• _WHAT YOU SHOULD DO_
What you return should match the data exactly, from the first line to the last.
AVAILABLE DATA Block Start
-- ==== Sys2Proof/Machine/Save.lean ====
section
/-! DEFINITION. The end, the save and the restore of a task (R93, R105, R186, R264, R267 to R269, R341 to R346, R350 to R360). -/
namespace Sys2Proof.Machine

/-! ## Commands already sent (R102, R103) -/

/-- R98, R101, R102: the Grotto command of a scoreboard record of this die's controller is performed. -/
def grotRun (a : Await) (s : State) : State :=
  match a.grot with
  | none => s
  | some (op, w, ext) => match grPerform op w ext s with
    | (some v, s1) => upAwaits (fun l => l.map fun b => if b.id == a.id then { b with value := some (v.setWidth 1024), grot := none } else b) s1
    | (none, s1) => grotFailed a.id s1
/-- A Grotto command that the controller of this die answers (R97). -/
def grotMine (s : State) (a : Await) : Bool :=
  match a.grot with
  | some (op, w, _) => op == 0x28 || handleAgent w != otherDie s
  | none => false
/-- R103: the commands sent to this die's controller, in issue order. -/
def grotAll (s : State) : State := (s.core.awaits.filter (grotMine s)).foldl (fun st a => grotRun a st) s

/-! ## What a stopped task leaves behind -/

/-- The core as it stands without a task. What is dropped of its hints from now on no task counts (R43). -/
def clearTask (s : State) : State :=
  s.upCore fun c =>
    { c with
      run := .idle, mon := false, mEnd := .none, mDue := 0, task := none, joinReq := none, pipe := [], snap := [], awaits := []
      accs := c.accs.filter fun g => match g.op with | .load _ => false | _ => true
      asyncs := Asyncs.none, posr := none, waiting := .none, waitCycles := 0, probes := [], needs := [], strong := [], posts := [], posted := []
      mbox := [], bars := freshBars, btc := [], taskGranules := [], linkDue := none
      prefs := c.prefs.map fun p => { p with counted := true }, hints := c.hints.map fun h => { h with live := false } }

/-- Posts of the running task in the engine (R180, R181, R354). -/
def upMyPosts (f : CollPost → CollPost) (s : State) : State :=
  let g := fun (p : CollPost) => if p.slotVa == 0 && p.live then f p else p
  upColls (fun e => { e with
    colls := e.colls.map fun c => { c with post := c.post.map g }
    arms := e.arms.map fun a => { a with post := g a.post } }) s

/-- R93: the channels at the end of a task: commands not started are discarded, the others run on without it. A channel that
has stopped at a fault reports to the sequencer. n is the end. -/
def endChannel (n : Nat) (h : Channel) : Channel :=
  if h.stop.isSome && h.queue.any (·.live) then
    { h with queue := h.queue.filter (fun c => !c.live), stop := none, popped := 0, partialWords := [] }
  else { h with queue := (h.queue.filter fun c => !c.live || c.started).map fun c => if c.live then { c with live := false, leave := n } else c
                partialWords := [] }
def stoppedLive (s : State) : List Nat :=
  s.core.channels.toList.filterMap fun h => match h.stop with
    | some sub => if h.queue.any (·.live) then some sub.toNat else none
    | none => none

/-- R72: the regions of the running task, the granules of each. -/
def taskRegions (s : State) : List (List Nat) :=
  (groupRuns s.core.taskGranules).map fun r => (List.range r.2).map fun i => r.1 + i

/-- R93, R105, R269, R360: the task stops for good on this core. What it has sent to itself goes with it. -/
def stopTask (s0 : State) : State :=
  match s0.core.task with
  | none => s0
  | some t =>
    let s := grotAll (landDue (s0.core.pipe.filter fun r => r.left == 0) s0)
    let s1 := (stoppedLive s).foldl (fun st k => seqRaise 2 t.record.w6 t.record.w3 (BitVec.ofNat 64 k) st) s
    let s2 := s1.upCore fun c =>
      { c with
        channels := c.channels.map (endChannel c.accSeq), spill := [], outMail := c.outMail.filter (·.gang)
        freeing := c.freeing ++ taskRegions s
        mxQueue := c.mxQueue.map fun e => { e with live := false }
        mxRun := c.mxRun.map fun e => { e with live := false }
        accSeq := c.accSeq + 1 }
    let s3 := setGranules s.core.taskGranules .releasing (upMyPosts (fun p => { p with live := false }) s2)
    clearTask s3

/-- What an end owes: its place at its barriers, and the join counter where there is one (R264, R269). -/
def owe (t : TaskInfo) (win : Vector W64 24) (va : W64) (seq : Nat) (counter : Bool) (r : Option Rec) (s : State) : State :=
  s.upCore fun c => { c with leaving := c.leaving ++ [⟨t, win, false, va, seq, r.isNone && t.gang, counter, r, []⟩] }

/-- R269: ENDT. -/
def endTask (s : State) : State :=
  match s.core.task with
  | none => s
  | some t => owe t s.core.sys.win t.record.w6 s.core.accSeq (t.record.w6 != 0) none (stopTask s)
/-- R267: an end that monitor code has begun stops the task as it stands: as at a return (R272). -/
def atTask (s : State) : State := if s.core.mon then returnToTask s else s

/-- R360: a task is given up: it ends without the join decrement, and the sequencer is told, unless its program has stopped. -/
def giveUpTask (code : Nat) (told : Bool) (s : State) : State :=
  match s.core.task with
  | none => s
  | some t =>
    let s1 := owe t s.core.sys.win 0 s.core.accSeq false none (stopTask s)
    if told then seqRaise 11 t.record.w6 t.record.w3 (BitVec.ofNat 64 code) s1 else s1

/-! ## Saving (R342, R353, R354, R355) -/

/-- R352: the VA of the k-th context slot of this die, which is the IA of its memory (log entry 15). -/
def slotIa (s : State) (k : Nat) : BitVec 56 :=
  (s.core.agent ++ Config.slotBase ++ BitVec.ofNat 15 (k + 1) ++ 0#22 : BitVec (10 + 9 + 15 + 22))
def slotUsed (s : State) (va : W64) : Bool := (ctxFind s va).isSome
/-- The lowest slot not in use. -/
def freeSlot (s : State) : W64 :=
  let ks := List.range (s.die.disp.slots.length + 2)
  match ks.find? fun k => !slotUsed s ((slotIa s k).setWidth 64) with
  | some k => (slotIa s k).setWidth 64
  | none => (slotIa s ks.length).setWidth 64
AVAILABLE DATA Block End
• _COMPLETED TASK_
-- ==== Sys2Proof/Machine/Save.lean ====
section
/-! DEFINITION. The end, the save and the restore of a task (R93, R105, R186, R264, R267 to R269, R341 to R346, R350 to R360). -/
namespace Sys2Proof.Machine

/-! ## Commands already sent (R102, R103) -/

/-- R98, R101, R102: the Grotto command of a scoreboard record of this die's controller is performed. -/
def grotRun (a : Await) (s : State) : State :=
  match a.grot with
  | none => s
  | some (op, w, ext) => match grPerform op w ext s with
    | (some v, s1) => upAwaits (fun l => l.map fun b => if b.id == a.id then { b with value := some (v.setWidth 1024), grot := none } else b) s1
    | (none, s1) => grotFailed a.id s1
/-- A Grotto command that the controller of this die answers (R97). -/
def grotMine (s : State) (a : Await) : Bool :=
  match a.grot with
  | some (op, w, _) => op == 0x28 || handleAgent w != otherDie s
  | none => false
/-- R103: the commands sent to this die's controller, in issue order. -/
def grotAll (s : State) : State := (s.core.awaits.filter (grotMine s)).foldl (fun st a => grotRun a st) s

/-! ## What a stopped task leaves behind -/

/-- The core as it stands without a task. What is dropped of its hints from now on no task counts (R43). -/
def clearTask (s : State) : State :=
  s.upCore fun c =>
    { c with
      run := .idle, mon := false, mEnd := .none, mDue := 0, task := none, joinReq := none, pipe := [], snap := [], awaits := []
      accs := c.accs.filter fun g => match g.op with | .load _ => false | _ => true
      asyncs := Asyncs.none, posr := none, waiting := .none, waitCycles := 0, probes := [], needs := [], strong := [], posts := [], posted := []
      mbox := [], bars := freshBars, btc := [], taskGranules := [], linkDue := none
      prefs := c.prefs.map fun p => { p with counted := true }, hints := c.hints.map fun h => { h with live := false } }

/-- Posts of the running task in the engine (R180, R181, R354). -/
def upMyPosts (f : CollPost → CollPost) (s : State) : State :=
  let g := fun (p : CollPost) => if p.slotVa == 0 && p.live then f p else p
  upColls (fun e => { e with
    colls := e.colls.map fun c => { c with post := c.post.map g }
    arms := e.arms.map fun a => { a with post := g a.post } }) s

/-- R93: the channels at the end of a task: commands not started are discarded, the others run on without it. A channel that
has stopped at a fault reports to the sequencer. n is the end. -/
def endChannel (n : Nat) (h : Channel) : Channel :=
  if h.stop.isSome && h.queue.any (·.live) then
    { h with queue := h.queue.filter (fun c => !c.live), stop := none, popped := 0, partialWords := [] }
  else { h with queue := (h.queue.filter fun c => !c.live || c.started).map fun c => if c.live then { c with live := false, leave := n } else c
                partialWords := [] }
def stoppedLive (s : State) : List Nat :=
  s.core.channels.toList.filterMap fun h => match h.stop with
    | some sub => if h.queue.any (·.live) then some sub.toNat else none
    | none => none

/-- R72: the regions of the running task, the granules of each. -/
def taskRegions (s : State) : List (List Nat) :=
  (groupRuns s.core.taskGranules).map fun r => (List.range r.2).map fun i => r.1 + i

/-- R93, R105, R269, R360: the task stops for good on this core. What it has sent to itself goes with it. -/
def stopTask (s0 : State) : State :=
  match s0.core.task with
  | none => s0
  | some t =>
    let s := grotAll (landDue (s0.core.pipe.filter fun r => r.left == 0) s0)
    let s1 := (stoppedLive s).foldl (fun st k => seqRaise 2 t.record.w6 t.record.w3 (BitVec.ofNat 64 k) st) s
    let s2 := s1.upCore fun c =>
      { c with
        channels := c.channels.map (endChannel c.accSeq), spill := [], outMail := c.outMail.filter (·.gang)
        freeing := c.freeing ++ taskRegions s
        mxQueue := c.mxQueue.map fun e => { e with live := false }
        mxRun := c.mxRun.map fun e => { e with live := false }
        accSeq := c.accSeq + 1 }
    let s3 := setGranules s.core.taskGranules .releasing (upMyPosts (fun p => { p with live := false }) s2)
    clearTask s3

/-- What an end owes: its place at its barriers, and the join counter where there is one (R264, R269). -/
def owe (t : TaskInfo) (win : Vector W64 24) (va : W64) (seq : Nat) (counter : Bool) (r : Option Rec) (s : State) : State :=
  s.upCore fun c => { c with leaving := c.leaving ++ [⟨t, win, false, va, seq, r.isNone && t.gang, counter, r, []⟩] }

/-- R269: ENDT. -/
def endTask (s : State) : State :=
  match s.core.task with
  | none => s
  | some t => owe t s.core.sys.win t.record.w6 s.core.accSeq (t.record.w6 != 0) none (stopTask s)
/-- R267: an end that monitor code has begun stops the task as it stands: as at a return (R272). -/
def atTask (s : State) : State := if s.core.mon then returnToTask s else s

/-- R360: a task is given up: it ends without the join decrement, and the sequencer is told, unless its program has stopped. -/
def giveUpTask (code : Nat) (told : Bool) (s : State) : State :=
  match s.core.task with
  | none => s
  | some t =>
    let s1 := owe t s.core.sys.win 0 s.core.accSeq false none (stopTask s)
    if told then seqRaise 11 t.record.w6 t.record.w3 (BitVec.ofNat 64 code) s1 else s1

/-! ## Saving (R342, R353, R354, R355) -/

/-- R352: the VA of the k-th context slot of this die, which is the IA of its memory (log entry 15). -/
def slotIa (s : State) (k : Nat) : BitVec 56 :=
  (s.core.agent ++ Config.slotBase ++ BitVec.ofNat 15 (k + 1) ++ 0#22 : BitVec (10 + 9 + 15 + 22))
def slotUsed (s : State) (va : W64) : Bool := (ctxFind s va).isSome
/-- The lowest slot not in use. -/
def freeSlot (s : State) : W64 :=
  let ks := List.range (s.die.disp.slots.length + 2)
  match ks.find? fun k => !slotUsed s ((slotIa s k).setWidth 64) with
  | some k => (slotIa s k).setWidth 64
  | none => (slotIa s ks.length).setWidth 64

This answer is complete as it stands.